This influential essay opens a portal to terra ignota: unknown lands where the possibilities of human experience and knowledge can be discovered anew.

With a new introduction by Donna Haraway, the eminent cyberfeminist, author of the revolutionary A Cyborg Manifesto and most recently, Staying with the Trouble and Manifestly Haraway.

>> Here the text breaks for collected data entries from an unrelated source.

theorem State.readAll_fr {κ : Nat} {s0 s : State} {k : ℕ} {r : Run} {l : List (Word × ℕ)} (hf_ : Fr κ s0 s) (hk_ : 0xc3c03000008004bc1c0004600000000020400000000000000000000000001a4180aa07f5e0 &&& κ = 0xc3c03000008004bc1c0004600000000020400000000000000000000000001a4180aa07f5e0 := by decide) :
    Fr κ s0 (State.readAll s k r l).2 := by
  refine Fr.lift hf_ hk_ ?_
  clear hf_ hk_ s0
  revert s
  induction l generalizing k r with
  | nil =>
    intro s
    unfold State.readAll
    (
    have h0 := Fr.refl 0xc3c03000008004bc1c0004600000000020400000000000000000000000001a4180aa07f5e0 s
    repeat' first
        | ((try lift_lets); intro v; refine_lift have hv : Fr 0xc3c03000008004bc1c0004600000000020400000000000000000000000001a4180aa07f5e0 s v := ?_; ?_; clear_value v)
        | ((try lift_lets); intro v)
        | with_reducible refine State.opRead_fr ?_
        | with_reducible refine Fr.ite ?_ ?_
        | with_reducible refine Fr.cond ?_ ?_
        | with_reducible assumption
        | (refine Fr.of_snd (by assumption) ?_)
        | (refine Fr.of_fst (by assumption) ?_)
        | split
        | (unfold v; split)
        | (unfold v; clear_value *; split)
        | (clear_value *; split)
        | (injections; subst_vars))
  | cons c_ r_ ih =>
    intro s
    unfold State.readAll
    (
    have h0 := Fr.refl 0xc3c03000008004bc1c0004600000000020400000000000000000000000001a4180aa07f5e0 s
    repeat' first
        | ((try lift_lets); intro v; refine_lift have hv : Fr 0xc3c03000008004bc1c0004600000000020400000000000000000000000001a4180aa07f5e0 s v := ?_; ?_; clear_value v)
        | ((try lift_lets); intro v)
        | with_reducible refine State.opRead_fr ?_
        | with_reducible refine Fr.trans ?_ ih
        | with_reducible refine Fr.ite ?_ ?_
        | with_reducible refine Fr.cond ?_ ?_
        | with_reducible assumption
        | (refine Fr.of_snd (by assumption) ?_)
        | (refine Fr.of_fst (by assumption) ?_)
        | split
        | (unfold v; split)
        | (unfold v; clear_value *; split)
        | (clear_value *; split)
        | (injections; subst_vars))

theorem State.reading_fr {m : Nat} {s0 s : State} {k : Nat} {r : Run} {l : List (Word × Nat)} {f : State → List (List Word) → State}
    (h : Fr m s0 s) (hf : ∀ t vs, Fr m s0 t → Fr m s0 (f t vs)) (hk : 0xc3c03000008004bc1c0004600000000020400000000000000000000000007a4180aa07f5e0 &&& m = 0xc3c03000008004bc1c0004600000000020400000000000000000000000007a4180aa07f5e0 := by decide) :
    Fr m s0 (State.reading s k r l f) := by
  have h2 : Fr m s0 (s.readAll k r l).2 := State.readAll_fr h (and_sub hk (by decide))
  unfold State.reading
  split
  · rename_i e; rw [e] at h2; exact hf _ _ h2
  · rename_i e; rw [e] at h2; exact State.abandon_fr h2 (and_sub hk (by decide))

theorem State.opWriteRegs_fr {κ : Nat} {s0 s : State} {k : ℕ} {g : ℕ} {a : ℕ} {vs : List Word} (hf_ : Fr κ s0 s) (hk_ : 0x1fffffffffffffffffffffffffffffffffffffffffffffffffffffffffffffffffffffffff6 &&& κ = 0x1fffffffffffffffffffffffffffffffffffffffffffffffffffffffffffffffffffffffff6 := by decide) :
    Fr κ s0 (State.opWriteRegs s k g a vs).2 := by
  refine Fr.lift hf_ hk_ ?_
  clear hf_ hk_ s0
  revert s
  induction vs generalizing k g a with
  | nil =>
    intro s
    unfold State.opWriteRegs
    (
    have h0 := Fr.refl 0x1fffffffffffffffffffffffffffffffffffffffffffffffffffffffffffffffffffffffff6 s
    repeat' first
        | ((try lift_lets); intro v; refine_lift have hv : Fr 0x1fffffffffffffffffffffffffffffffffffffffffffffffffffffffffffffffffffffffff6 s v := ?_; ?_; clear_value v)
        | ((try lift_lets); intro v)
        | with_reducible refine State.kioskWrite_fr ?_
        | with_reducible refine Fr.ite ?_ ?_
        | with_reducible refine Fr.cond ?_ ?_
        | with_reducible assumption
        | (refine Fr.of_snd (by assumption) ?_)
        | (refine Fr.of_fst (by assumption) ?_)
        | split
        | (unfold v; split)
        | (unfold v; clear_value *; split)
        | (clear_value *; split)
        | (injections; subst_vars))
  | cons c_ r_ ih =>
    intro s
    unfold State.opWriteRegs
    (
    have h0 := Fr.refl 0x1fffffffffffffffffffffffffffffffffffffffffffffffffffffffffffffffffffffffff6 s
    repeat' first
        | ((try lift_lets); intro v; refine_lift have hv : Fr 0x1fffffffffffffffffffffffffffffffffffffffffffffffffffffffffffffffffffffffff6 s v := ?_; ?_; clear_value v)
        | ((try lift_lets); intro v)
        | with_reducible refine State.kioskWrite_fr ?_
        | with_reducible refine Fr.trans ?_ ih
        | with_reducible refine Fr.ite ?_ ?_
        | with_reducible refine Fr.cond ?_ ?_
        | with_reducible assumption
        | (refine Fr.of_snd (by assumption) ?_)
        | (refine Fr.of_fst (by assumption) ?_)
        | split
        | (unfold v; split)
        | (unfold v; clear_value *; split)
        | (clear_value *; split)
        | (injections; subst_vars))
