theorem State.MarksKept.trans {s t u : State} (h : s.MarksKept t) (h' : t.MarksKept u) : s.MarksKept u := fun x hx => h' x (h x hx)

theorem State.ax_of_fr {m : Nat} {s t : State} (h : Fr m s t) (x : Axis) (ha : m.testBit 13 = false := by decide)
    (hb : m.testBit 14 = false := by decide) : t.ax x = s.ax x := by
  cases x
  · exact h.keep_axA ha
  · exact h.keep_axB hb

theorem State.MarksKept.of_fr {m : Nat} {s t : State} (h : Fr m s t) (ha : m.testBit 13 = false := by decide)
    (hb : m.testBit 14 = false := by decide) : s.MarksKept t := fun x hx => (congrArg Ax.fault (State.ax_of_fr h x ha hb)).trans hx

theorem State.marks_markAxes_fatal (s : State) {code : Nat} (sc : Nat) (h : faultClass code = 3) (x : Axis) :
    ((s.markAxes code sc).ax x).fault = true := by
  rw [State.markAxes, h]
  cases x <;> rfl

theorem State.marksKept_markAxes (s : State) (code sc : Nat) : s.MarksKept (s.markAxes code sc) := by
  have hmark (x : Axis) (safe : Bool) : s.MarksKept ((s.modAx x (fun a => { a with fault := a.fault || safe, hit := true })).modSv x
      (fun v => { v with fol := { v.fol with hurt := true } })) := by
    intro y hy
    cases x <;> cases y
    · exact Bool.or_eq_true _ _ |>.mpr (.inl hy)
    · exact hy
    · exact hy
    · exact Bool.or_eq_true _ _ |>.mpr (.inl hy)
  by_cases h : faultClass code = 3
  · exact fun x _ => s.marks_markAxes_fatal sc h x
  · rw [State.markAxes, if_neg (by simpa using h)]
    split_ifs
    · exact hmark .a _
    · exact hmark .b _
    · exact fun _ hx => hx

theorem State.ax_testAbort (s : State) (code sc : Nat) (x : Axis) : (s.testAbort code sc).ax x = s.ax x :=
  State.ax_of_fr (State.testAbort_fr (κ := 0xc2c01000000000800000004000000000000000000000000000000000000002400022018400) (Fr.refl _ _)) x

theorem State.marksKept_faultNow (s : State) (code sc unit detail : Nat) : s.MarksKept (s.faultNow code sc unit detail) := by
  have hraise : s.MarksKept (s.raiseNow code sc unit detail) := State.MarksKept.of_fr (State.raiseNow_fr
    (κ := 0x2c01000000004ac0000004000000000000000000000000000000000000002400002018400) (Fr.refl _ _))
  exact fun x hx => (congrArg Ax.fault (State.ax_testAbort _ code sc x)).trans (hraise.trans (State.marksKept_markAxes _ code sc) x hx)

theorem State.marksKept_grtAdd (s : State) (k : Nat) : s.MarksKept (s.grtAdd k) := by
  have hevent (u : State) : u.MarksKept (u.event 103) := State.MarksKept.of_fr (State.event_fr
    (κ := 0x2c01000000000800000004000000000000000000000000000000000000002400002018400) (Fr.refl _ _))
  rw [State.grtAdd]
  split_ifs
  · exact (s.marksKept_faultNow 48 4 k 0).trans (hevent _)
  · exact (State.MarksKept.of_fr (State.hold_fr (κ := 0x1000) (Fr.refl _ _))).trans (hevent _)
  · exact fun _ hx => hx

theorem State.marksKept_grtAdds (s : State) (l : List Nat) : s.MarksKept (s.forEach l State.grtAdd) := by
  induction l generalizing s with
  | nil => exact fun _ hx => hx
  | cons k l ih => exact (s.marksKept_grtAdd k).trans (ih _)

theorem State.marksKept_fault (s : State) (code sc unit detail : Nat) : s.MarksKept (s.fault code sc unit detail) := by
  rw [State.fault]
  split
  · exact (s.marksKept_faultNow code sc unit detail).trans (State.marksKept_grtAdds _ _)
  · exact State.MarksKept.of_fr (State.hold_fr (κ := 0x1000) (Fr.refl _ _))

With images by Lee Bul, a leading South Korean feminist artist who had a retrospective at London's Hayward Gallery in 2018.

About the author (2019)

Ursula K. Le Guin was a celebrated and beloved author of science-fiction, non-fiction, poetry and children's books. Her ground-breaking works, including the Earthsea Trilogy and the Left Hand of Darkness, were enormously influential and drew on cultural anthropology, feminism and Taoism among other themes. Donna J. Haraway is the author of the revolutionary 'Cyborg Manifesto' and Distinguished Professor Emerita in the History of Consciousness Department at the University of California, Santa Cruz, and the author of several books including most recently, Staying with the Trouble and Manifestly Haraway. Lee Bul is an artist working across a diverse range of media, examining myths and folklore and exploring universal themes such as utopian desire. Her many solo exhibitions have included the Palais de Tokyo, Paris, the National Museum of Modern and Contemporary Art, Seoul and The Museum of Modern Art, New York. In 2019, Lee Bul received the Ho-Am Prize for The Arts, which is awarded to people of Korean heritage who have contributed to the enrichment of culture and arts for humankind.